WHAT TO DO: Output exactly the lines that run from the line with "match edit with" to the end of the material, both ends included, and no other lines.

AVAILABLE DATA:
-- ==== Sys2Proof/Machine/Edit.lean ====
section
/-! DEFINITION. The edit engine, EDE: edit slots and pages (R120 to R123), the commit and its checks (R124 to R126), the
queue's evaluation (R127 to R133), cancel and force (R134, R135), story locks (R137, R138), story targets (R139) and the
refusal record (R140); with the meanings of COPY_COMPLETION and QUEUE_PASS. -/

namespace Sys2Proof.Machine

/-! ### Edit slots and pages (R120 to R123) -/

/-- A fresh page: all 64 page slots unwritten (R121). -/
def freshPage : Page := List.replicate Config.pageSlots none

/-- A story number in its range (R121). -/
def storyInRange (n : Nat) : Bool := 1 ≤ n && n ≤ 65535

/-- A LID in its range (R121). -/
def lidInRange (n : Nat) : Bool := 1 ≤ n && n ≤ Config.lidMax

/-- An optional after-LID or after-story in its range. -/
def optInRange (r : Nat → Bool) : Option Nat → Bool
  | none => true
  | some n => r n

/-- The numbers of an edit lie in their ranges (R121). -/
def editInRange : EditParams → Bool
  | .linesReplace s f l => storyInRange s && lidInRange f && lidInRange l
  | .linesInsert s a => storyInRange s && optInRange lidInRange a
  | .storyInsert s a _ _ => storyInRange s && optInRange storyInRange a
  | .storyDrop s => storyInRange s
  | .storyMove s a => storyInRange s && optInRange storyInRange a

/-- The page line count lies in the range for the kind (R121). -/
def countInRange (e : EditParams) (n : Nat) : Bool :=
  match e with
  | .linesReplace .. => n ≤ 64
  | .linesInsert .. => 1 ≤ n && n ≤ 64
  | .storyInsert .. => n ≤ 64
  | .storyDrop _ => n = 0
  | .storyMove .. => n = 0

/-- The edit as taken: a slug longer than 16 cells is its first 16 (R121). -/
def takenEdit : EditParams → EditParams
  | .storyInsert s a slug t => .storyInsert s a (slug.map (·.take Config.slugCells)) t
  | e => e

/-- EOPN (R121). -/
def doEopn (link : Link) (edit : Option EditParams) (n : Nat) (s : State) : State × Status :=
  match edit with
  | none => (s, .badRequest)
  | some e =>
    if editInRange e && countInRange e n then
      match s.slot link with
      | .copying .. => (s, .busy)
      | _ => (s.setSlot link (.opened (takenEdit e) n freshPage), .ok (u8 e.code ++ u16 n))
    else (s, .badRequest)

/-- The mark of a code with a cue number; CUE needs a cue number in 0..255, and a cue number with another mark is not kept;
none for an unknown mark (R122). -/
def markOf? (code : Nat) (cue : Option Nat) : Option Mark :=
  match code, cue with
  | 0, _ => some Mark.none
  | 1, _ => some .hold
  | 2, some n => if n ≤ 255 then some (.cue n) else none
  | _, _ => none

/-- The content of a written page slot; none for an unknown style or mark (R122). -/
def contentOf? (style mark : Nat) (cue : Option Nat) (text : List CharCell) : Option LineContent :=
  match styleOfCode? style, markOf? mark cue with
  | some st, some m => some { style := st, mark := m, text := text.take Config.textCells }
  | _, _ => none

YOUR RESPONSE:
  match edit with
  | none => (s, .badRequest)
  | some e =>
    if editInRange e && countInRange e n then
      match s.slot link with
      | .copying .. => (s, .busy)
      | _ => (s.setSlot link (.opened (takenEdit e) n freshPage), .ok (u8 e.code ++ u16 n))
    else (s, .badRequest)

/-- The mark of a code with a cue number; CUE needs a cue number in 0..255, and a cue number with another mark is not kept;
none for an unknown mark (R122). -/
def markOf? (code : Nat) (cue : Option Nat) : Option Mark :=
  match code, cue with
  | 0, _ => some Mark.none
  | 1, _ => some .hold
  | 2, some n => if n ≤ 255 then some (.cue n) else none
  | _, _ => none

/-- The content of a written page slot; none for an unknown style or mark (R122). -/
def contentOf? (style mark : Nat) (cue : Option Nat) (text : List CharCell) : Option LineContent :=
  match styleOfCode? style, markOf? mark cue with
  | some st, some m => some { style := st, mark := m, text := text.take Config.textCells }
  | _, _ => none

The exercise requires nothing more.